Timo Vaittinen
Tommi Juutilainen
Niina Suominen
Taru Anttila
Jan Andersson
Maria Bjorklund
Ami Lindholm
Mark Stahle
/barbaragurrieri/group
Nathalie Djurberg
Elise Florenty
goldi e chiari
Deborah Ligorio
Eva Marisaldi
Ciprian Muresan
Diego Perrone
Francesco Simeti
Stefano Coletto
Anna Daneri
An exhibition series that examine the role of animation both as part of Finnish and international art, and as an independent art form. 'Aeon' by Timo Vaittinen consists of an installation, sculptural elements and stop-motion animation videos. 'Turku Anikists': Tommi Juutilainen, Niina Suominen and Taru Anttila (Varpumaa). 'Animation Crank Handle': Jan Andersson, Maria Bjorklund, Ami Lindholm and Mark Stahle. 'European contemporary animations' presents works by: /barbaragurrieri/group, Nathalie Djurberg, Elise Florenty, goldiechiari, Deborah Ligorio, Eva Marisaldi, Ciprian Muresan, Diego Perrone, Francesco Simeti.
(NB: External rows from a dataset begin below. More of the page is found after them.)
/-- A token is sampled: logged, streamed, and the run goes on or ends (03 R73, R76, 06 R178, 07 R196 to R207). -/
def Dev.sampled (d : Dev) (u : WUnit) (s : Session) (r : Run) (fallback : Bool) (tok : Nat) : Dev :=
  let fed := (d.countS 0x101 1 s).feedToken s tok
  let stop := fed.2.2.2 != .none_
  let s1 := { fed.2.1 with
    log := s.log ++ [tok + b2n stop * 2 ^ 20 + b2n fallback * 2 ^ 21]
    kvLen := if fallback then s.log.length + 1 - 2 else max s.kvLen u.span.2, runLeft := s.runLeft - 1 }
  let s2 := s1.setText fun t => { t with
    rngCtr := (t.rngCtr + 1) % 2 ^ 64, gramState := if stop then t.gramState else fed.1.nextGram s tok }
  let r1 := { r with tokens := r.tokens + 1, fbTokens := r.fbTokens + b2n fallback, catchup := fallback, maskLate := false }
  let d1 := (fed.1.putSession { s2 with run := some r1 }).needMask s2
  let why := stopReason r1 fed.2.2.2 (!stop && d1.gramFinal s2) (decide (s2.maxLen ≤ s2.log.length)) s2.runLeft
  let st := if r.maskLate then stMaskLate else stOk
  match why with
  | none =>
    (d1.stream s.streamRing (streamRecords s.id tok fallback stop false st d.stamp fed.2.2.1)).nextStep s.id
  | some reason =>
    let e := d1.endText { s2 with run := some r1 }
    ((e.1.putSession e.2.1).stream s.streamRing
      (streamRecords s.id tok fallback stop true st d.stamp (fed.2.2.1 ++ e.2.2))).endRun s.id reason (reasonStatus reason) true

/-- The sampling of a step on logits z (07 R197 to R206): held without its mask, dead without an allowed token, else one
token is drawn. A final state in which nothing is allowed is the grammar's accepting end. -/
def Dev.sampleStep (d : Dev) (u : WUnit) (z : List Nat) : Dev :=
  match d.session u.session with
  | none => d
  | some s =>
    match s.run with
    | none => d
    | some r =>
      let fallback := match u.work with
        | .step _ _ _ _ _ f => f
        | _ => false
      match d.maskView s with
      | .late => d.holdSampling u
      | _ =>
        match d.draw s z with
        | none =>
          if d.gramFinal s then d.endRun s.id 3 none false
          else (d.stick sTxtGramDead).endRun s.id 6 (some stGrammarDead) false
        | some (tok, nan) =>
          let d1 := (((d.stickIf nan sTxtNanLogit).noteLate u).count 0x202 1 u.cls u.domain).dropStep u
          match d1.session s.id with
          | some s1 => d1.sampled u s1 (s1.run.getD r) fallback tok
          | none => d1

end Sys2Proof.Machine
end

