-- ==== Sys2Proof/Machine/Pwr.lean ====
section
/-! DEFINITION. Profiles, the power cap, thermal limits, the input supply (18 R458 to R471). -/
namespace Sys2Proof.Machine

/-- Power is changed. -/
def Dev.setPwr (d : Dev) (f : Power → Power) : Dev := { d with pwr := f d.pwr }

/-! Profile records (18 R463, Table 18.3). -/

/-- A record's fields. -/
def parseProfile (l : Bytes) : Profile :=
  { capW := getN l 0 2, period10 := getN l 2 2, slackPct := getN l 4 1
    cls := ⟨getN l 5 1, getN l 6 1, getN l 7 1, getN l 8 1, getN l 9 1, getN l 10 1, getN l 11 1, getBits l 12 1 0 4, getBits l 12 1 4 1 == 1⟩
    admitSteps := getBits l 12 1 5 1 == 1, domEn := getBits l 16 4 0 30, twinPorts := getN l 20 2, rsMib := getBits l 22 2 0 13
    adpMib := getBits l 24 2 0 13, mdMib := getBits l 26 2 0 10 }

/-- Bits 16t to 16t + 15 of a tile's array or pipeline need its Tarn stacks (18 R462). -/
def tilesOk (domEn : Nat) : Bool :=
  (List.range 4).all fun t => !(bitAt domEn t || bitAt domEn (4 + t)) || (List.range 3).all fun i => bitAt domEn (8 + 3 * t + i)

/-- A domain mask is valid (18 R462). -/
def Profile.domainsOk (p : Profile) : Bool :=
  let inUse := ((List.range 12).filter fun s => bitAt p.domEn (8 + s)).length
  bits p.domEn 20 8 == 255 && bitAt p.domEn 29
    && (!p.admitSteps || (bitAt p.domEn 28 && bits p.domEn 0 4 != 0 && bits p.domEn 4 4 != 0))
    && tilesOk p.domEn && decide ((p.rsMib + p.adpMib + p.mdMib + 256) * 2 ≤ inUse * 512)

/-- A record that PROFILE_WRITE accepts (18 R466, Table 18.3). -/
def profileOk (l : Bytes) : Bool :=
  let p := parseProfile l
  decide (120 ≤ p.capW) && decide (p.capW ≤ 300) && decide (10 ≤ p.period10) && decide (p.period10 ≤ 200) && decide (4 ≤ p.slackPct)
    && decide (p.slackPct ≤ 20) && p.cls.valid && getBits l 12 1 6 2 == 0 && getN l 13 3 == 0 && getBits l 16 4 30 2 == 0
    && (p.twinPorts == 0 || ((List.range 16).filter fun i => bitAt p.twinPorts i).length == 2)
    && getBits l 22 2 13 3 == 0 && getBits l 24 2 13 3 == 0 && getBits l 26 2 10 6 == 0 && getN l 28 20 == 0 && getN l 48 16 == 0 && p.domainsOk

/-- A stored record's `sum`. -/
def profileSum (l : Bytes) : Bytes := (sha384 (l.take 48)).take 16

/-- A profile's record, and whether its `sum` holds; the factory values until PROFILE_WRITE stored another (18 R463, R464). -/
def Nor.record (n : Nor) (p : Nat) : Profile × Bool :=
  match Tab.get n.profiles p with
  | none => (factoryProfile p, true)
  | some l => if slice l 48 16 == profileSum l then (parseProfile l, true) else (factoryProfile p, false)

/-- The device takes up a command that reads or writes the SPI NOR: as `Dev.runCmd` does. -/
def State.runNor (opcode ring : Nat) (b : Body) (f : Nor → Cmd → Dev → Verdict × Nor) (s : State) : State :=
  match s.dev.takeable opcode ring b with
  | none => s
  | some c =>
    match s.dev.commonCheck c with
    | some st => { s with dev := s.dev.complete c.seq st [] }
    | none =>
      let r := f s.nor c s.dev
      match r.1 with
      | .done st res d' =>
        if isRefusal st then (if st != stBadImage || s.dev.mayStart c then { s with dev := d'.complete c.seq st res } else s)
        else if s.dev.mayStart c then { s with dev := d'.complete c.seq st res, nor := r.2 }
        else s
      | .more d' => { s with dev := d'.admitCmd c.seq, nor := r.2 }
      | .wait => { s with dev := s.dev.updCmd c.seq fun e => { e with waited := e.waited + 1 } }
      | .waitOn d' => { s with dev := d'.updCmd c.seq fun e => { e with waited := e.waited + 1 } }

/-! PROFILE_SET and PROFILE_WRITE (18 R465, R466). -/

/-- A profile change is admitted for the next ripple. -/
def Dev.admitProfile (d : Dev) (p : Profile) (n drain : Nat) (cmd : Option Nat) : Dev :=
  d.setPwr fun w => { w with switch := some ⟨n, drain, cmd, d.now + 1, none, 0, w.profile, false, p⟩ }

/-- A kind 3 queue pair is CONNECTED. -/
def Dev.twinQpUp (d : Dev) : Bool := d.rly.qps.any fun e => e.2.kind == 3 && e.2.state == .connected

/-- PROFILE_SET (0x0F01). -/
def profileSet (n : Nor) (c : Cmd) (d : Dev) : Verdict × Nor :=
  let b := c.body
  let p := opBits b 0 0 2
  let drain := op b 2 2
  let r := n.record p
  (d.guards [(c.adminOp, stNotPermitted), (rsvClean b [(0, 0, 2), (2, 0, 16)], stBadOperand),
      (decide (1 ≤ drain) && decide (drain ≤ 1024), stBadOperand), (d.isLead, stNotPermitted), (r.2, stBadImage),
      (d.pwr.switch.isNone && !(d.twinQpUp && r.1.twinPorts != d.raw rRlyTwinPorts) && d.ras.test.isNone, stBusy)] <|
    .more (let d1 := d.admitProfile r.1 p drain (some c.seq)
      if d.grp.nLog2 = 0 then d1 else d1.toPeers (.profile p drain)), n)

/-- PROFILE_WRITE (0x0F02). -/
def profileWrite (n : Nor) (c : Cmd) (d : Dev) : Verdict × Nor :=
  let b := c.body
  let l := d.hostRead (op b 8 8) 64
  let v := d.guards [(c.adminOp, stNotPermitted), (rsvClean b [(0, 0, 2), (8, 0, 64)], stBadOperand), (opBits b 0 0 2 ≤ 2, stBadOperand),
      (op b 8 8 % 64 == 0, stBadOperand), (!n.wpLow, stBadState)] <| d.inWindow c (op b 8 8) 64 <| d.guards [(profileOk l, stBadOperand)] (d.ok [])
  (v, { n with profiles := Tab.put n.profiles (opBits b 0 0 2) (l.take 48 ++ profileSum l) })

/-- Instances that are off under a profile: those of its domains, and those of retired units or ports. -/
def Dev.offUnder (d : Dev) (p : Profile) : List (Nat × Nat) :=
  offOf p.domEn ++ (d.rip.off.filter fun x => x.1 != 1 && x.1 != 2 && x.1 != 4)
    ++ ((d.retiredOf 6).flatMap fun u => (List.range 16).map fun k => (1, unitInst u * 16 + k)) ++ (d.retiredOf 7).map fun u => (2, unitInst u)

/-- Domains on under a profile: retired arrays and pipelines stay off (18 R462). -/
def Dev.domainsUnder (d : Dev) (p : Profile) : Nat :=
  (d.retiredOf 7).foldl (fun m u => setBits m (4 + unitInst u) 1 0) ((d.retiredOf 6).foldl (fun m u => setBits m (unitInst u) 1 0) p.domEn)

/-- The row store is written back, the adapter store dropped. -/
def Dev.emptyStores (d : Dev) : Dev :=
  let d1 := d.rows.store.foldl (fun a e => a.demoteRow ⟨e.2.table, e.2.ver, e.2.row, false⟩) d
  { d1 with mdl := { d1.mdl with adapters := Tab.mapAll d1.mdl.adapters fun _ a => { a with store := false } } }

/-- The merge directory is dropped and each vocabulary's quota refilled as at VOCAB_LOAD. -/
def Dev.refillDirectory (d : Dev) : Dev :=
  let d1 := d.setTxt fun t => { t with vocabs := Tab.mapAll t.vocabs fun _ v => { v with dir := [], quota := 0, miss := [] } }
  d1.txt.vocabs.foldl (fun a e =>
    let v := a.giveDirectory { e.2 with dir := e.2.profile.map fun r => (r, 0) }
    a.setTxt fun t => { t with vocabs := Tab.put t.vocabs e.1 v }) d1

/-- Fields that a profile sets: partitions and twin ports, as written and in force (18 R464). -/
def Dev.profileFields (d : Dev) (p : Profile) : Dev :=
  let l := [(rMtxAdpCfg, 13, p.adpMib), (rTxtMdCfg, 10, p.mdMib), (rRowStoreCfg, 13, p.rsMib), (rRlyTwinPorts, 16, p.twinPorts)]
  l.foldl (fun a x => (a.setFld x.1 0 x.2.1 x.2.2).setCfg x.1 0 x.2.1 x.2.2) d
Animate is an exhibition series produced in cooperation with the Pori Art Musem and the Turku Art Museum. It presents Finnish and International contemporary animations. The series examine the role of animation both as part of Finnish and international art, and as an independent art form.
30.09.-30.10.2011
Pori Art Museum, MEDIApoint
Timo Vaittinen: Aeon
“Sitting at home on the couch in the dark, I noticed a small triangular hole near the floor. I had been sitting on
the same couch for a week, yet I had not noticed the hole. It was odd, because I thought I had examined
every inch of the room carefully with my eyes, thinking about the vanity of existence. The hole seemed to be
growing, with a dim, flickering bluish light emanating from it. For a moment it looked as if a family of moles
living in the hole were watching some reality show on a 42-inch plasma screen in the safety of their nest. The
hole kept growing, and the light shining from it already lit up a small area of the laminate flooring in my small
flat. I fought against the pull of the hole, but little by little it kept displacing more and more of the complex
ideas concerning the meaning of life I had come up during the week. The growth was exponential, and I
realised that the hole would expand to such dimensions that it was useless to struggle against it. I gave up,
and looked straight into the light and beyond...”
Timo Vaittinen
Aeon by Timo Vaittinen is an exhibition consisting of independent works: an installation, sculptural elements
and stop-motion animation videos. Stop-motion is a slow and time-consuming technique, but Vaittinen sees
it as a meditative practice akin to the making of a Tibetan sand mandala. Creating a work picture by picture
is like a spiritual exercise, like repeating a mantra. Timo Vaittinen uses no script when he makes his
animations; the piece unfolds itself in the process, revealing its meaning in the course of its creation.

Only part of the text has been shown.